Lines to restate from the data below: from the one containing "(.vslide p .i64" to the one containing "(.bhdr px (.slice", both included. Give them again exactly, and only them.

Collected data entries:
....

/-! ## Words written out from Tables 9.1, 9.2 and 9.4: X, SAT, RND, WAIT, ATAG, DIST, B, A, D, GRD, OP -/

theorem test_decode_integer :
    decodeWord (0b0#1 ++ 0b0#1 ++ 0b00#2 ++ 0b0000000#7 ++ 0b001#3 ++ 0b000#3 ++ 0b001101000000000#15 ++ 0b001100000001000#15 ++ 0b001100001000000#15 ++ 0b00000000#8 ++ 0b0000000111#10) =
      .ok (.div pt (.slice 3 64) (.slice 3 8) (.slice 3 512)) ∧
    decodeWord (0b1#1 ++ 0b0#1 ++ 0b00#2 ++ 0b0000000#7 ++ 0b000#3 ++ 0b000#3 ++ 0b100000000000001#15 ++ 0b010000000010000#15 ++ 0b010000001000000#15 ++ 0b00000000#8 ++ 0b0000001100#10) =
      .ok (.andi px (.slice 4 64) (.slice 4 16) 0x4001) ∧
    decodeWord (0b0#1 ++ 0b0#1 ++ 0b00#2 ++ 0b0000000#7 ++ 0b000#3 ++ 0b000#3 ++ 0b000000000111111#15 ++ 0b010000000010000#15 ++ 0b010000001000000#15 ++ 0b00000000#8 ++ 0b0000010111#10) =
      .ok (.sari p (.slice 4 64) (.slice 4 16) 63) ∧
    decodeWord (0b0#1 ++ 0b0#1 ++ 0b00#2 ++ 0b0000000#7 ++ 0b000#3 ++ 0b000#3 ++ 0b000000000000000#15 ++ 0b010000000010000#15 ++ 0b001100001000000#15 ++ 0b00000000#8 ++ 0b0000011100#10) =
      .ok (.popc p (.slice 3 64) (.slice 4 16)) ∧
    decodeWord (0b0#1 ++ 0b0#1 ++ 0b00#2 ++ 0b0000000#7 ++ 0b000#3 ++ 0b000#3 ++ 0b111100000000000#15 ++ 0b111100001000000#15 ++ 0b010000001000000#15 ++ 0b00000000#8 ++ 0b0000100011#10) =
      .ok (.sel p (.slice 4 64) .tid .zero) ∧
    decodeWord (0b1#1 ++ 0b0#1 ++ 0b00#2 ++ 0b0000000#7 ++ 0b000#3 ++ 0b000#3 ++ 0b111111111111111#15 ++ 0b000000000000000#15 ++ 0b010000001000000#15 ++ 0b00000000#8 ++ 0b0000100101#10) =
      .ok (.movi px (.slice 4 64) 0x7FFF) ∧
    decodeWord (0b0#1 ++ 0b0#1 ++ 0b00#2 ++ 0b0000000#7 ++ 0b000#3 ++ 0b000#3 ++ 0b001101000000000#15 ++ 0b010000000010000#15 ++ 0b001100001000000#15 ++ 0b00000000#8 ++ 0b0000100111#10) =
      .ok (.bfx p (.slice 3 64) (.slice 4 16) (.slice 3 512)) ∧
    decodeWord (0b0#1 ++ 0b0#1 ++ 0b00#2 ++ 0b0000000#7 ++ 0b000#3 ++ 0b000#3 ++ 0b010001000000000#15 ++ 0b010000000010000#15 ++ 0b101000000111111#15 ++ 0b00000000#8 ++ 0b0000110000#10) =
      .ok (.cmplen p (.flag 63) (.slice 4 16) (.slice 4 512)) :=
  ⟨rfl, rfl, rfl, rfl, rfl, rfl, rfl, rfl⟩
theorem test_decode_control :
    decodeWord (0b0#1 ++ 0b0#1 ++ 0b00#2 ++ 0b0000000#7 ++ 0b000#3 ++ 0b000#3 ++ 0b000000000000010#15 ++ 0b000000000000000#15 ++ 0b000000000000001#15 ++ 0b00000000#8 ++ 0b0001000010#10) =
      .ok (.call p 0x80000001) ∧
    decodeWord (0b0#1 ++ 0b0#1 ++ 0b00#2 ++ 0b0000000#7 ++ 0b000#3 ++ 0b000#3 ++ 0b000000000000000#15 ++ 0b001100000001000#15 ++ 0b001100001000000#15 ++ 0b00000000#8 ++ 0b0001000011#10) =
      .ok (.callr p (.slice 3 64) (.slice 3 8)) ∧
    decodeWord (0b0#1 ++ 0b0#1 ++ 0b00#2 ++ 0b0000000#7 ++ 0b000#3 ++ 0b000#3 ++ 0b000000000000011#15 ++ 0b111100000010000#15 ++ 0b000000000000000#15 ++ 0b00000000#8 ++ 0b0001000100#10) =
      .ok (.loop p (.kbank 15) 3) ∧
    decodeWord (0b0#1 ++ 0b0#1 ++ 0b00#2 ++ 0b0000000#7 ++ 0b000#3 ++ 0b000#3 ++ 0b000000000000111#15 ++ 0b001100000001000#15 ++ 0b000000000000000#15 ++ 0b00000000#8 ++ 0b0001000101#10) =
      .ok (.rep p (.slice 3 8) 7) ∧
    decodeWord (0b0#1 ++ 0b0#1 ++ 0b00#2 ++ 0b1111111#7 ++ 0b000#3 ++ 0b000#3 ++ 0b000000000000000#15 ++ 0b000000000000000#15 ++ 0b000000000000000#15 ++ 0b00000000#8 ++ 0b0001000111#10) =
      .ok (.exit { Hdr.plain with wait := 0x7F }) :=
  ⟨rfl, rfl, rfl, rfl, rfl⟩
theorem test_decode_vector :
    decodeWord (0b0#1 ++ 0b0#1 ++ 0b00#2 ++ 0b0000000#7 ++ 0b000#3 ++ 0b000#3 ++ 0b010001000000000#15 ++ 0b010000000010000#15 ++ 0b010000001000000#15 ++ 0b00000000#8 ++ 0b0010011101#10) =
      .ok (.vfma p .bf16 (.slice 4 64) (.slice 4 16) (.slice 4 512)) ∧
    decodeWord (0b0#1 ++ 0b0#1 ++ 0b00#2 ++ 0b0000000#7 ++ 0b000#3 ++ 0b000#3 ++ 0b010001000000000#15 ++ 0b010000000010000#15 ++ 0b101000000000001#15 ++ 0b00000000#8 ++ 0b0100000000#10) =
      .ok (.vcmple p .i8 (.flag 1) (.slice 4 16) (.slice 4 512)) ∧
    decodeWord (0b0#1 ++ 0b0#1 ++ 0b00#2 ++ 0b0000000#7 ++ 0b000#3 ++ 0b000#3 ++ 0b001101000000000#15 ++ 0b010000000010000#15 ++ 0b010000001000000#15 ++ 0b00000000#8 ++ 0b0100100011#10) =
      .ok (.vslide p .i64 (.slice 4 64) (.slice 4 16) (.slice 3 512)) ∧
    decodeWord (0b0#1 ++ 0b0#1 ++ 0b00#2 ++ 0b0000000#7 ++ 0b000#3 ++ 0b000#3 ++ 0b000000000000000#15 ++ 0b010000000010000#15 ++ 0b001100001000000#15 ++ 0b00000000#8 ++ 0b0100111110#10) =
      .ok (.vhmin p .f32 (.slice 3 64) (.slice 4 16)) ∧
    decodeWord (0b0#1 ++ 0b0#1 ++ 0b10#2 ++ 0b0000000#7 ++ 0b111#3 ++ 0b000#3 ++ 0b010001000000000#15 ++ 0b010000000010000#15 ++ 0b010000001000000#15 ++ 0b00000000#8 ++ 0b0101010110#10) =
      .ok (.fdiv { Hdr.plain with atag := 7, rnd := 2 } .f32 (.slice 4 64) (.slice 4 16) (.slice 4 512)) ∧
    decodeWord (0b0#1 ++ 0b0#1 ++ 0b00#2 ++ 0b0000000#7 ++ 0b000#3 ++ 0b000#3 ++ 0b010001000000000#15 ++ 0b010000000010000#15 ++ 0b010000001000000#15 ++ 0b00000000#8 ++ 0b0110001100#10) =
      .ok (.fldx p .f16 (.slice 4 64) (.slice 4 16) (.slice 4 512)) :=
  ⟨rfl, rfl, rfl, rfl, rfl, rfl⟩
theorem test_decode_block :
    decodeWord (0b1#1 ++ 0b0#1 ++ 0b00#2 ++ 0b0000000#7 ++ 0b000#3 ++ 0b000#3 ++ 0b111100000000000#15 ++ 0b100000000010000#15 ++ 0b011000001000000#15 ++ 0b00000000#8 ++ 0b1000000000#10) =
      .ok (.bpack px (.slice 6 64) (.slice 8 16) .zero) ∧
    decodeWord (0b0#1 ++ 0b0#1 ++ 0b00#2 ++ 0b0000000#7 ++ 0b000#3 ++ 0b000#3 ++ 0b011001000000000#15 ++ 0b011000000010000#15 ++ 0b100100001000000#15 ++ 0b00000000#8 ++ 0b1000001000#10) =
      .ok (.bmac p (.slice 9 64) (.slice 6 16) (.slice 6 512)) ∧
    decodeWord (0b1#1 ++ 0b0#1 ++ 0b00#2 ++ 0b0000000#7 ++ 0b000#3 ++ 0b000#3 ++ 0b000000000000000#15 ++ 0b011000000010000#15 ++ 0b010000001000000#15 ++ 0b00000000#8 ++ 0b1000001100#10) =
      .ok (.bhdr px (.slice 4 64) (.slice 6 16)) :=
  ⟨rfl, rfl, rfl⟩
theorem test_decode_matrix :
    decodeWord (0b1#1 ++ 0b0#1 ++ 0b00#2 ++ 0b0000000#7 ++ 0b000#3 ++ 0b000#3 ++ 0b000000000000000#15 ++ 0b001100000001000#15 ++ 0b000000000000000#15 ++ 0b00000000#8 ++ 0b1001000010#10) =
      .ok (.mcfg px (.slice 3 8)) ∧
    decodeWord (0b0#1 ++ 0b0#1 ++ 0b00#2 ++ 0b0000000#7 ++ 0b000#3 ++ 0b000#3 ++ 0b000000000000011#15 ++ 0b100000000010000#15 ++ 0b000000000000000#15 ++ 0b00000000#8 ++ 0b1001000110#10) =
      .ok (.mgatha p (.slice 8 16) 3) ∧
    decodeWord (0b0#1 ++ 0b0#1 ++ 0b00#2 ++ 0b0000000#7 ++ 0b000#3 ++ 0b000#3 ++ 0b000000000000010#15 ++ 0b000000000000000#15 ++ 0b000000000000000#15 ++ 0b00000000#8 ++ 0b1001000111#10) =
      .ok (.mmac p 2) ∧
    decodeWord (0b0#1 ++ 0b0#1 ++ 0b00#2 ++ 0b0000000#7 ++ 0b000#3 ++ 0b000#3 ++ 0b000000000000000#15 ++ 0b000000000000000#15 ++ 0b001100001000000#15 ++ 0b00000000#8 ++ 0b1001001011#10) =
      .ok (.mstat p (.slice 3 64)) :=
  ⟨rfl, rfl, rfl, rfl⟩
theorem test_decode_memory :
    decodeWord (0b0#1 ++ 0b0#1 ++ 0b00#2 ++ 0b0000000#7 ++ 0b010#3 ++ 0b000#3 ++ 0b000000000001000#15 ++ 0b010000000010000#15 ++ 0b010100001000000#15 ++ 0b00000000#8 ++ 0b1001101011#10) =
      .ok (.acas { Hdr.plain with atag := 2 } (.slice 5 64) (.slice 4 16) 8) ∧
    decodeWord (0b1#1 ++ 0b1#1 ++ 0b00#2 ++ 0b0000000#7 ++ 0b000#3 ++ 0b000#3 ++ 0b000000000000000#15 ++ 0b010000000010000#15 ++ 0b010000001000000#15 ++ 0b00000000#8 ++ 0b1001101101#10) =
      .ok (.redi { Hdr.plain with x := true, sat := true } (.slice 4 64) (.slice 4 16) 0) ∧
    decodeWord (0b0#1 ++ 0b0#1 ++ 0b01#2 ++ 0b0000000#7 ++ 0b001#3 ++ 0b000#3 ++ 0b000000001111111#15 ++ 0b000000000000000#15 ++ 0b000000000000000#15 ++ 0b00000000#8 ++ 0b1001110000#10) =
      .ok (.fence { Hdr.plain with rnd := 1, atag := 1 } 0x7F) ∧
    decodeWord (0b1#1 ++ 0b0#1 ++ 0b00#2 ++ 0b0000000#7 ++ 0b000#3 ++ 0b000#3 ++ 0b000000000000001#15 ++ 0b010000000010000#15 ++ 0b000000001000000#15 ++ 0b00000000#8 ++ 0b1001110001#10) =
      .ok (.spill px (.slice 0 64) (.slice 4 16) 1) :=
  ⟨rfl, rfl, rfl, rfl⟩
theorem test_decode_ports :
    decodeWord (0b0#1 ++ 0b0#1 ++ 0b00#2 ++ 0b0000000#7 ++ 0b000#3 ++ 0b000#3 ++ 0b000000000000000#15 ++ 0b111100000101001#15 ++ 0b001100001000000#15 ++ 0b00000000#8 ++ 0b1010000001#10) =
      .ok (.pop p (.slice 3 64) (.port 9)) ∧
    decodeWord (0b0#1 ++ 0b0#1 ++ 0b00#2 ++ 0b0000000#7 ++ 0b000#3 ++ 0b000#3 ++ 0b000000000000011#15 ++ 0b001000000010000#15 ++ 0b010000001000000#15 ++ 0b00000000#8 ++ 0b1010000101#10) =
      .ok (.pcfg p (.slice 4 64) (.slice 2 16) 3) ∧
    decodeWord (0b1#1 ++ 0b0#1 ++ 0b00#2 ++ 0b0000000#7 ++ 0b000#3 ++ 0b000#3 ++ 0b000000000000000#15 ++ 0b010100000010000#15 ++ 0b111100000000000#15 ++ 0b00000000#8 ++ 0b1010010001#10) =
      .ok (.sendm px .zero (.slice 5 16)) ∧
    decodeWord (0b0#1 ++ 0b0#1 ++ 0b00#2 ++ 0b0000000#7 ++ 0b000#3 ++ 0b000#3 ++ 0b000000000000000#15 ++ 0b000000000000000#15 ++ 0b000000000000000#15 ++ 0b00000000#8 ++ 0b1010010101#10) =
      .ok (.hexit p) ∧
    decodeWord (0b0#1 ++ 0b0#1 ++ 0b00#2 ++ 0b0000000#7 ++ 0b000#3 ++ 0b000#3 ++ 0b000000000000000#15 ++ 0b000000000000000#15 ++ 0b011100001000000#15 ++ 0b00000000#8 ++ 0b1010011000#10) =
      .ok (.pollev p (.slice 7 64)) :=
  ⟨rfl, rfl, rfl, rfl, rfl⟩
theorem test_decode_engines :
    decodeWord (0b0#1 ++ 0b0#1 ++ 0b00#2 ++ 0b0000000#7 ++ 0b001#3 ++ 0b000#3 ++ 0b000000000000011#15 ++ 0b011100000010000#15 ++ 0b010000001000000#15 ++ 0b00000000#8 ++ 0b1010100010#10) =
      .ok (.sortk pt (.slice 4 64) (.slice 7 16) 3) ∧
    decodeWord (0b0#1 ++ 0b0#1 ++ 0b00#2 ++ 0b0000000#7 ++ 0b001#3 ++ 0b000#3 ++ 0b000000000001111#15 ++ 0b000000000000000#15 ++ 0b000000000000000#15 ++ 0b00000000#8 ++ 0b1010100011#10) =
      .ok (.qfence pt 15) ∧
    decodeWord (0b0#1 ++ 0b0#1 ++ 0b00#2 ++ 0b0000000#7 ++ 0b000#3 ++ 0b000#3 ++ 0b000000000000111#15 ++ 0b100100000010000#15 ++ 0b001100001000000#15 ++ 0b00000000#8 ++ 0b1010100110#10) =
      .ok (.rsend p (.slice 3 64) (.slice 9 16) 7) ∧
    decodeWord (0b0#1 ++ 0b0#1 ++ 0b00#2 ++ 0b0000000#7 ++ 0b001#3 ++ 0b000#3 ++ 0b000000000000000#15 ++ 0b001100000001000#15 ++ 0b010000001000000#15 ++ 0b00000000#8 ++ 0b1010101010#10) =
      .ok (.collw pt (.slice 4 64) (.slice 3 8)) ∧
    decodeWord (0b0#1 ++ 0b0#1 ++ 0b00#2 ++ 0b0000000#7 ++ 0b000#3 ++ 0b000#3 ++ 0b000000000000000#15 ++ 0b010000000010000#15 ++ 0b111100000000000#15 ++ 0b00000000#8 ++ 0b1010101100#10) =
      .ok (.twait p .zero (.slice 4 16)) :=
  ⟨rfl, rfl, rfl, rfl, rfl⟩
theorem test_decode_tasks :
    decodeWord (0b0#1 ++ 0b0#1 ++ 0b00#2 ++ 0b0000000#7 ++ 0b000#3 ++ 0b000#3 ++ 0b111100000000000#15 ++ 0b001100000001000#15 ++ 0b001100001000000#15 ++ 0b00000000#8 ++ 0b1011000000#10) =
      .ok (.spawn p (.slice 3 64) (.slice 3 8) .zero) ∧
    decodeWord (0b0#1 ++ 0b0#1 ++ 0b00#2 ++ 0b0000000#7 ++ 0b000#3 ++ 0b000#3 ++ 0b000010111111111#15 ++ 0b001100000001000#15 ++ 0b010000001000000#15 ++ 0b00000000#8 ++ 0b1011000001#10) =
      .ok (.join p (.slice 4 64) (.slice 3 8) 0x5FF) ∧
    decodeWord (0b0#1 ++ 0b0#1 ++ 0b00#2 ++ 0b0000000#7 ++ 0b000#3 ++ 0b000#3 ++ 0b000000000001111#15 ++ 0b001100000001000#15 ++ 0b111100000000000#15 ++ 0b00000000#8 ++ 0b1011000011#10) =
      .ok (.bar p .zero (.slice 3 8) 15) ∧
    decodeWord (0b0#1 ++ 0b0#1 ++ 0b00#2 ++ 0b0000000#7 ++ 0b000#3 ++ 0b000#3 ++ 0b000000000000000#15 ++ 0b010000000010000#15 ++ 0b001100001000000#15 ++ 0b00000000#8 ++ 0b1011000110#10) =
      .ok (.launch p (.slice 3 64) (.slice 4 16)) :=
  ⟨rfl, rfl, rfl, rfl⟩
theorem test_decode_system :
    decodeWord (0b0#1 ++ 0b0#1 ++ 0b00#2 ++ 0b0000000#7 ++ 0b001#3 ++ 0b000#3 ++ 0b000000000000010#15 ++ 0b010000000010000#15 ++ 0b000000000000000#15 ++ 0b00000000#8 ++ 0b1011010001#10) =
      .ok (.tinv pt (.slice 4 16) 2) ∧
    decodeWord (0b0#1 ++ 0b0#1 ++ 0b00#2 ++ 0b0000000#7 ++ 0b000#3 ++ 0b000#3 ++ 0b111111111111111#15 ++ 0b000000000000000#15 ++ 0b000000000000000#15 ++ 0b00000000#8 ++ 0b1011100000#10) =
      .ok (.trap p 0x7FFF) ∧
    decodeWord (0b0#1 ++ 0b0#1 ++ 0b00#2 ++ 0b0000000#7 ++ 0b000#3 ++ 0b000#3 ++ 0b000000000000000#15 ++ 0b000000000000000#15 ++ 0b000000000000000#15 ++ 0b00000000#8 ++ 0b1011100001#10) =
      .ok (.eret p) ∧
    decodeWord (0b0#1 ++ 0b0#1 ++ 0b00#2 ++ 0b0000000#7 ++ 0b000#3 ++ 0b000#3 ++ 0b000000100000000#15 ++ 0b010000000010000#15 ++ 0b111100000000000#15 ++ 0b00000000#8 ++ 0b1011100101#10) =
      .ok (.csrc p .zero (.slice 4 16) 0x100) ∧
    decodeWord (0b0#1 ++ 0b0#1 ++ 0b00#2 ++ 0b0000000#7 ++ 0b000#3 ++ 0b000#3 ++ 0b000000000000000#15 ++ 0b000000000000000#15 ++ 0b000000000000000#15 ++ 0b10000000#8 ++ 0b1011101000#10) =
      .ok (.idle { Hdr.plain with grd := .flag 0 false }) :=
  ⟨rfl, rfl, rfl, rfl, rfl⟩


/-- The words the manual works out: 9.7, 13.6, Tables 15.3 and 17.2, and the programs of chapters 16 and 18. -/
theorem test_decode_manual :
    decodeWord 0x00813840_3078E0A13086 = .ok (.vadd { p with grd := .flag 12 true, dist := 2, wait := 4 } .f32 (.slice 7 40) (.slice 3 60) (.slice 7 64)) ∧
    decodeWord 0x00000003_FFFFFFEC0040 = .ok (.br p 0xFFFFFFFB) ∧ decodeWord 0x00000002_000000000247 = .ok (.mmac p 2) ∧
    decodeWord 0x00000001_520000000244 = .ok (.mlda p (.slice 5 256) 1) ∧
    decodeWord 0x10004010_4040A2000261 = .ok (.st { p with rnd := 1 } (.slice 5 128) (.slice 4 32) 0x4010) ∧
    decodeWord 0x80000000_404020440271 = .ok (.spill px (.slice 1 17) (.slice 4 32) 0) ∧
    decodeWord 0x00000000_F050E1000281 = .ok (.pop p (.slice 7 64) (.port 8)) ∧
    decodeWord 0x00000000_820060A00290 = .ok (.send p (.slice 3 40) (.slice 8 256)) ∧
    decodeWord 0x000C0001_720080A002A0 = .ok (.cpy { p with atag := 3 } (.slice 4 40) (.slice 7 256) 1) ∧
    decodeWord 0x00000001_000080A002E2 = .ok (.csrr p (.slice 4 40) 1) ∧ decodeWord 0x00000002_0001280002A7 = .ok (.rwait p (.slice 9 512) 2) ∧
    decodeWord 0x80000000_305000000242 = .ok (.mcfg px (.slice 3 40)) ∧ decodeWord 0x80000000_4081E0000290 = .ok (.send px .zero (.slice 4 64)) ∧
    decodeWord 0x00000002_8401E00206A6 = .ok (.rsend { p with grd := .flag 1 false } .zero (.slice 8 512) 2) ∧
    decodeWord 0x90004040_40C001C11271 = .ok (.spill { px with rnd := 1, grd := .flag 4 true } (.slice 0 112) (.slice 4 96) 0x4040) :=
  ⟨rfl, rfl, rfl, rfl, rfl, rfl, rfl, rfl, rfl, rfl, rfl, rfl, rfl, rfl, rfl⟩

/-! ## Single steps. Operands: D at bit 1,024, A at bit 3,072, B at bit 5,120 of the window -/

/-- Window bits after a step. -/
def got (i : Instr) (s : State) (lo w : Nat) : Nat := win (after (exec i s)) lo w
/-- `fflags` after a step. -/
def raisedBy (i : Instr) (s : State) : Nat := (after (exec i s)).me.fflags.toNat
/-- Values and flags of the class T results on their way after a step. -/
def sent (i : Instr) (s : State) : List (Nat × Nat) := (after (exec i s)).me.onWay.map fun l => (l.value, l.flags)
/-- A and B. -/
def ab (w x y : Nat) : State := put 3072 w x (put 5120 w y base)
/-- A header with SAT. -/
abbrev ps : Hdr := { Hdr.plain with sat := true }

....

*Answer*.
      .ok (.vslide p .i64 (.slice 4 64) (.slice 4 16) (.slice 3 512)) ∧
    decodeWord (0b0#1 ++ 0b0#1 ++ 0b00#2 ++ 0b0000000#7 ++ 0b000#3 ++ 0b000#3 ++ 0b000000000000000#15 ++ 0b010000000010000#15 ++ 0b001100001000000#15 ++ 0b00000000#8 ++ 0b0100111110#10) =
      .ok (.vhmin p .f32 (.slice 3 64) (.slice 4 16)) ∧
    decodeWord (0b0#1 ++ 0b0#1 ++ 0b10#2 ++ 0b0000000#7 ++ 0b111#3 ++ 0b000#3 ++ 0b010001000000000#15 ++ 0b010000000010000#15 ++ 0b010000001000000#15 ++ 0b00000000#8 ++ 0b0101010110#10) =
      .ok (.fdiv { Hdr.plain with atag := 7, rnd := 2 } .f32 (.slice 4 64) (.slice 4 16) (.slice 4 512)) ∧
    decodeWord (0b0#1 ++ 0b0#1 ++ 0b00#2 ++ 0b0000000#7 ++ 0b000#3 ++ 0b000#3 ++ 0b010001000000000#15 ++ 0b010000000010000#15 ++ 0b010000001000000#15 ++ 0b00000000#8 ++ 0b0110001100#10) =
      .ok (.fldx p .f16 (.slice 4 64) (.slice 4 16) (.slice 4 512)) :=
  ⟨rfl, rfl, rfl, rfl, rfl, rfl⟩
theorem test_decode_block :
    decodeWord (0b1#1 ++ 0b0#1 ++ 0b00#2 ++ 0b0000000#7 ++ 0b000#3 ++ 0b000#3 ++ 0b111100000000000#15 ++ 0b100000000010000#15 ++ 0b011000001000000#15 ++ 0b00000000#8 ++ 0b1000000000#10) =
      .ok (.bpack px (.slice 6 64) (.slice 8 16) .zero) ∧
    decodeWord (0b0#1 ++ 0b0#1 ++ 0b00#2 ++ 0b0000000#7 ++ 0b000#3 ++ 0b000#3 ++ 0b011001000000000#15 ++ 0b011000000010000#15 ++ 0b100100001000000#15 ++ 0b00000000#8 ++ 0b1000001000#10) =
      .ok (.bmac p (.slice 9 64) (.slice 6 16) (.slice 6 512)) ∧
    decodeWord (0b1#1 ++ 0b0#1 ++ 0b00#2 ++ 0b0000000#7 ++ 0b000#3 ++ 0b000#3 ++ 0b000000000000000#15 ++ 0b011000000010000#15 ++ 0b010000001000000#15 ++ 0b00000000#8 ++ 0b1000001100#10) =
      .ok (.bhdr px (.slice 4 64) (.slice 6 16)) :=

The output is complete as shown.